■ DIRECTIONS FOR THIS TASK ■
Gather each line containing the string "reason" from these entries.

::::::::

-- ==== Sys2Proof/Safety.lean ====
section
/-! DEFINITION. What the spec calls laws of the device, as decidable conditions on a state, each strong enough to be kept by
every step: the table (03 R38), the frames of each mode (05 R84), the gate (04 R75), the outputs (06 R112, 08 R144, 09 R159), the
program (07 R115, R128), the keg record (09 R150), the notices (10 R175), the answers (11 R182). -/

namespace Sys2Proof.Machine

/-! ### The share table (03 R35 to R38, R49) -/

/-- Every entry names a bay of 1 to 8. -/
def baysOk (sec : Section) : Bool := (sec.grants ++ sec.waits).all (fun e => decide (1 ≤ e.bay ∧ e.bay ≤ 8))

/-- A LIVE section keeps the pool law, single appearance, order of rank, and a head that does not fit; an UNRECEIVED one is
empty (03 R37, R38, R49). -/
def sectionLaw (cfg : WorkingCopy) (x : Resource) (sec : Section) : Bool :=
  if sec.live then sectionOk (poolOf cfg x) x sec && baysOk sec else sec.grants.isEmpty && sec.waits.isEmpty

/-- The holding of the table by mode (03 R37). -/
def holdingLaw (s : State) : Bool :=
  match s.mode.mode, s.share.table with
  | .active, some t => allLive t
  | .joining, some t | .doubtful, some t => !allLive t
  | .starting, none | .vacant, none | .muted, none => true
  | _, _ => false

/-- The configuration load is still to end only in STARTING (05 R80). -/
def loadLaw (s : State) : Bool := s.load == .ended || s.mode.mode == .starting

/-- The laws of the share table at a station (03 R37, R38, R49). -/
def tableLaw (s : State) : Bool :=
  loadLaw s && holdingLaw s &&
    match s.share.table with
    | some t => sectionLaw s.cfg .chill t.chill && sectionLaw s.cfg .gas t.gas && sectionLaw s.cfg .heat t.heat
    | none => true

/-! ### Frames and modes (05 R84) -/

/-- No pending frame in any demand record. -/
def noPending (s : State) : Bool :=
  s.demand.chill.pending.isNone && s.demand.gas.pending.isNone && s.demand.heat.pending.isNone

/-- Outside ACTIVE no CLAIM, RENEW, EXPIRE or SYNC-TABLE holds a place, and no demand record has a pending frame
(05 R84, 04 R67). -/
def framesLaw (s : State) : Bool := s.active || (!s.tx.holds TxFrame.ofActive && noPending s)

/-! ### The transmit queue (01 R18) -/

/-- The queued entries stand in order of urgency (01 R18). -/
def orderLaw (tx : Tx) : Bool := decide ((tx.queue.map (fun e => e.frame.urgency)).Pairwise (· ≤ ·))

/-! ### The roster (05 R85) -/

/-- The roster holds at most one entry for each address of 1 to 12 other than the own, by ascending address, and its silence
ages stay in 0 to 15 (05 R85). -/
def rosterLaw (s : State) : Bool :=
  s.mode.roster.all (fun r => decide (1 ≤ r.address ∧ r.address ≤ 12) && r.address != s.line.address &&
    decide (r.silence ≤ 15)) &&
  decide ((s.mode.roster.map RosterEntry.address).Pairwise (· < ·))

/-! ### The gate (04 R75) -/

/-- Each record's standing is what the station's own table holds for it. -/
def standingLaw (s : State) : Bool :=
  s.demand.chill.standing == s.share.standing s.line.address .chill &&
    s.demand.gas.standing == s.share.standing s.line.address .gas &&
    s.demand.heat.standing == s.share.standing s.line.address .heat

/-- The own table holds a GRANTED entry of the own bay for a resource. -/
def State.holdsGrant (s : State) (x : Resource) : Bool :=
  match s.share.standing s.line.address x with
  | .granted _ => true
  | _ => false

/-! ### Outputs -/

/-- The thermal staging follows the needs, and the two needs are never present together (06 R111, R112). -/
def thermalLaw (s : State) : Bool :=
  s.staged.chillValve == s.thermal.cooling.isSome && s.staged.heater == s.thermal.heating.isSome &&
    !(s.thermal.cooling.isSome && s.thermal.heating.isSome)

/-- A valid latest sample at or above the safety limit stands with the safety state TRIPPED (08 R141, R144). -/
def reliefLaw (s : State) : Bool :=
  match s.pressure.reading with
  | some v => s.pressure.tripped || decide (v < (s.cfg.safetyLimit : Int))
  | none => true

/-- The open pour record stands as the pour state says (09 R154). -/
def recordLaw (p : Pour) : Bool :=
  match p.state, p.record with
  | .idle, none => true
  | .pouring, some r => r.reason.isNone
  | .settling, some r => r.reason.isSome
  | _, _ => false

/-! ### Program, pour and phase -/

/-- The step table holds no record in EMPTY and at least one in READY and in COMPLETE (07 R116, R118, R127). -/
def stepsLaw (p : Program) : Bool :=
  match p.state with
  | .empty => p.steps.isEmpty
  | .ready | .complete => !p.steps.isEmpty
  | .running | .paused => true

/-- At most 16 records, in EMPTY none and in READY and COMPLETE at least one; while RUNNING or PAUSED the current step stands
below the count and the phase is FERMENTING or CONDITIONING; otherwise there is no current step (07 R114 to R118, R128). -/
def programLaw (s : State) : Bool :=
  decide (s.program.steps.length ≤ 16) && stepsLaw s.program &&
    match s.program.underWay, s.program.current with
    | true, some c =>
      decide (c < s.program.steps.length) && (s.keg.phase == .fermenting || s.keg.phase == .conditioning)
    | false, none => true
    | _, _ => false

/-- POURING only while the phase is SERVING and KEG-PRESENT and COUPLED are asserted, after the configuration load; the open
pour record and the outlet staging follow the pour state (09 R159). -/
def pourLaw (s : State) : Bool :=
  recordLaw s.pour &&
    (s.pour.state != .pouring ||
      (s.keg.phase == .serving && s.kegReady && s.load == .ended && s.mode.mode != .starting))

/-! ### Records -/

/-- Remaining and dispensed volume make up the fill volume, and the volumes keep their ranges (09 R149, R150). -/
def kegLaw (k : Keg) : Bool :=
  decide (k.dispensed ≤ k.fill) && decide (k.fill ≤ 20000) && decide (k.unaccounted ≤ 65535) &&
    decide (k.remaining + k.dispensed = k.fill)

/-- Bit 15 is 0 in every flag set, and only set flags are seen (02 R23, 10 R175, R178). -/
def noticeLaw (n : Notice) : Bool :=
  !n.flags.msb && !n.seen.msb && !n.enabled.msb && n.seen &&& ~~~n.flags == 0

/-- No ANSWER in flight is marked withdrawn: no rule withdraws one (01 R21, 11 R184). -/
def answersStand (tx : Tx) : Bool :=
  match tx.inFlight with
  | some f => !(f.withdrawn && f.entry.frame.isAnswer)
  | none => true

/-- The pending count is the number of answer places held, at most 2, unless the supply is down, whose fall has broken off the
frame in flight (11 R182). -/
def answerLaw (s : State) : Bool :=
  s.power == .off || (s.orders.pendingAnswers == s.tx.answers && decide (s.tx.answers ≤ 2) && answersStand s.tx)

/-- The receive queue holds at most four frames, and none while the handler has no frame in hand (01 R9). -/
def receiveLaw (s : State) : Bool :=
  decide (s.line.rxQueue.length ≤ 4) && (s.handler.inHand.isSome || s.line.rxQueue.isEmpty)

/-- The counts of the line interface, the frame handler and the order handler stay in 0 to 255 (01 R22, 02 section 2.3,
11 R182). -/
def countLaw (s : State) : Bool :=
  [s.line.broken, s.line.overruns, s.line.lostArbs, s.line.sendFaults, s.handler.unknownKind, s.handler.badHeader,
    s.handler.badLength, s.handler.badAddress, s.orders.dropped].all (fun n => decide (n ≤ 255))

end Sys2Proof.Machine
end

::::::::

■ TASK RESPONSE ■
  | .pouring, some r => r.reason.isNone
  | .settling, some r => r.reason.isSome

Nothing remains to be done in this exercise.